SUPPLIED DATA -
◆ ◆ ◆

-- ==== Sys2Proof/Machine/SafeOps.lean ====
section
/-!
DEFINITION. The safe-state decision and latching, stage clocks, task supervisors, frozen-input detectors and the verdict
of a comparison point (R381 to R395, R400 to R405, 14_safety.md).
-/

namespace Sys2Proof.Machine

def sc0 : ScSt := ⟨0, false⟩
def ts0 : TsSt := ⟨0, 0⟩
def fz0 : FzSt := ⟨0, 0⟩
def chan0 : CpChan := ⟨[], false, false, false⟩
def cp0 : CpSt := ⟨none, none, none, [], []⟩

def State.sc (s : State) (n : Nat) : ScSt := mget sc0 s.castle.sc n
def State.setSc (s : State) (n : Nat) (v : ScSt) : State :=
  { s with castle := { s.castle with sc := mset sc0 s.castle.sc n v } }
def State.tsv (s : State) (t : Nat) : TsSt := mget ts0 s.castle.ts t
def State.setTsv (s : State) (t : Nat) (v : TsSt) : State :=
  { s with castle := { s.castle with ts := mset ts0 s.castle.ts t v } }
def State.cp (s : State) (c : Nat) : CpSt := mget cp0 s.castle.cp c
def State.setCp (s : State) (c : Nat) (v : CpSt) : State :=
  { s with castle := { s.castle with cp := mset cp0 s.castle.cp c v } }

/-! ### The safe state (R400 to R405) -/

def phNormal : Nat := 0
def phRestarting : Nat := 1
def phHeld : Nat := 2
def phLatched : Nat := 3

def State.safePhase (s : State) : Nat := s.rd F.SAFE_STATUS_PHASE

/-- SAFE_HOLD asserted and the hold generator running. -/
def State.assertHold (s : State) : State := (s.wr F.SAFE_STATUS_SAFE_HOLD 1).wr F.SAFE_STATUS_HOLD_GEN 1

/-- The levels of the SAFE_HOLD balls: SAFE_HOLD_A_N low and SAFE_HOLD_B high while asserted (R401). -/
def State.safeHoldPins (s : State) : Bool × Bool :=
  (!s.on F.SAFE_STATUS_SAFE_HOLD, s.on F.SAFE_STATUS_SAFE_HOLD)

/-- The safe state latches until module reset (R405): `code` as the event code table numbers its reason. -/
def State.safeLatch (s : State) (code : Nat) (restartFail : Bool) : State :=
  if s.safePhase = phLatched then s
  else
    let s := (s.assertHold).wr F.SAFE_STATUS_PHASE phLatched
    let s := if restartFail then s.wr F.SAFE_STATUS_RESTART_FAIL 1 else s
    s.event 0xA000 0x7009 code []

/-- Stage clocks, supervisors and points are disarmed; with `keep`, those whose KEEP_IN_SAFE is set stand (R383, R393). -/
def State.disarmAll (s : State) (keep : Bool) : State :=
  let s := (List.range 128).foldl (fun s n =>
    if keep && s.on (F.SC_CFG_KEEP_IN_SAFE n) then s
    else (s.wr (F.SC_CFG_ARM n) 0).wr (F.SC_STATUS_STATE n) 0) s
  let s := (List.range 64).foldl (fun s t =>
    if keep && s.on (F.TS_CFG_KEEP_IN_SAFE t) then s
    else (s.wr (F.TS_CFG_ARM t) 0).wr (F.TS_STATUS_STATE t) 0) s
  (List.range 32).foldl (fun s c =>
    if keep && s.on (F.CP_CFG_KEEP_IN_SAFE c) then s
    else s.wr (F.CP_CFG_ENABLE c) 0) s

/-- Every comparison point discards its open frame. -/
def State.dropFrames (s : State) : State :=
  (List.range 32).foldl (fun s c =>
    (s.setCp c { s.cp c with opn := none }).wr (F.CP_VERDICT_OPEN c) 0) s

/-- SAFE_LIMIT decisions have fallen within SAFE_WINDOW_S (R405). -/
def State.tooManyDecisions (s : State) : Bool :=
  let window := s.rd F.SAFE_CFG_SAFE_WINDOW_S * 1000000000
  decide (max 1 (s.rd F.SAFE_CFG_SAFE_LIMIT) ≤ (s.castle.decisions.filter (fun t => s.now ≤ t + window)).length)

/-- The decision as the registers record it: the cause and its detail, MODULE_STATE on its way to SAFE, RESTARTING (R400,
R401 step 1 and 2). Causes arrive one at a time, so CAUSE_MASK holds the bit of this one. -/
def State.recordDecision (s : State) (cause detail : Nat) : State :=
  let s := (s.wr F.SAFE_CAUSE_DETAIL detail).wr F.SAFE_CAUSE_T_DECISION (s.ts64 0)
  let s := (s.wr F.SAFE_STATUS_LAST_CAUSE cause).wr F.SAFE_STATUS_CAUSE_MASK (2 ^ (cause - 1))
  let s := (s.wr F.MODULE_STATE_TARGET 4).wr F.MODULE_STATE_IN_TRANSITION 1
  let s := (s.bump F.SAFE_STATUS_SAFE_ENTRIES).bump F.MODULE_STATE_SAFE_ENTRIES
  ((s.wr F.SAFE_STATUS_PHASE phRestarting).assertHold).event 0xA000 0x7001 cause
    [detail, s.rd F.SAFE_STATUS_CAUSE_MASK]

/-- The safe-state decision in RUN (R400, R401): a cause while RESTARTING or HELD starts nothing and is counted; in
LATCHED nothing starts. The checker is asked for a fallback with cause SAFE, supervision without KEEP_IN_SAFE is disarmed,
open frames are discarded; the partition resets of step 5 are due 2 µs later (`State.safeResets`). -/
def State.decideNow (s : State) (cause detail : Nat) : State :=
  if s.safePhase = phRestarting ∨ s.safePhase = phHeld then
    (s.bump F.SAFE_STATUS_LATE_CAUSES).event 0xA000 0x7008 cause [detail]
  else if s.safePhase = phLatched then s
  else
    let s1 := ((s.recordDecision cause detail).disarmAll true).dropFrames
    let c : CastleSt := { s1.castle with
      restartAt := some s.now, stage := 0, decisions := s1.castle.decisions ++ [s.now] }
    let s2 : State := ({ s1 with castle := c } : State).fbRequest 4
    if s2.tooManyDecisions then s2.safeLatch 6 false else s2

/-- A safe-state cause (R400, R456): during HANDSHAKE it abandons the entry; after the commit, asleep or waking it asserts
SAFE_HOLD at once, wakes the module with cause 0x08, and is decided at the end of the wake. -/
def State.safeDecide (s : State) (cause detail : Nat) : State :=
  if s.pwPhase = pwHandshake then (s.abandonEntry 0xA000 false).decideNow cause detail
  else if s.entering ∨ s.asleep ∨ s.pwPhase = pwWaking then
    let s1 := s.assertHold
    let s2 : State := if s1.pwr.safeNext.isSome then s1 else { s1 with pwr := { s1.pwr with safeNext := some (cause, detail) } }
    s2.wake 0x08 0
  else s.decideNow cause detail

◆ ◆ ◆

Within the data above, the span starting at the line containing "if keep && s.on (F.SC_CFG_KEEP_IN_SAFE" and ending at the line containing "else (s.wr (F.TS_CFG_ARM" is to be retyped exactly, with no other lines.

ANSWER TO THIS PROBLEM -
    if keep && s.on (F.SC_CFG_KEEP_IN_SAFE n) then s
    else (s.wr (F.SC_CFG_ARM n) 0).wr (F.SC_STATUS_STATE n) 0) s
  let s := (List.range 64).foldl (fun s t =>
    if keep && s.on (F.TS_CFG_KEEP_IN_SAFE t) then s
    else (s.wr (F.TS_CFG_ARM t) 0).wr (F.TS_STATUS_STATE t) 0) s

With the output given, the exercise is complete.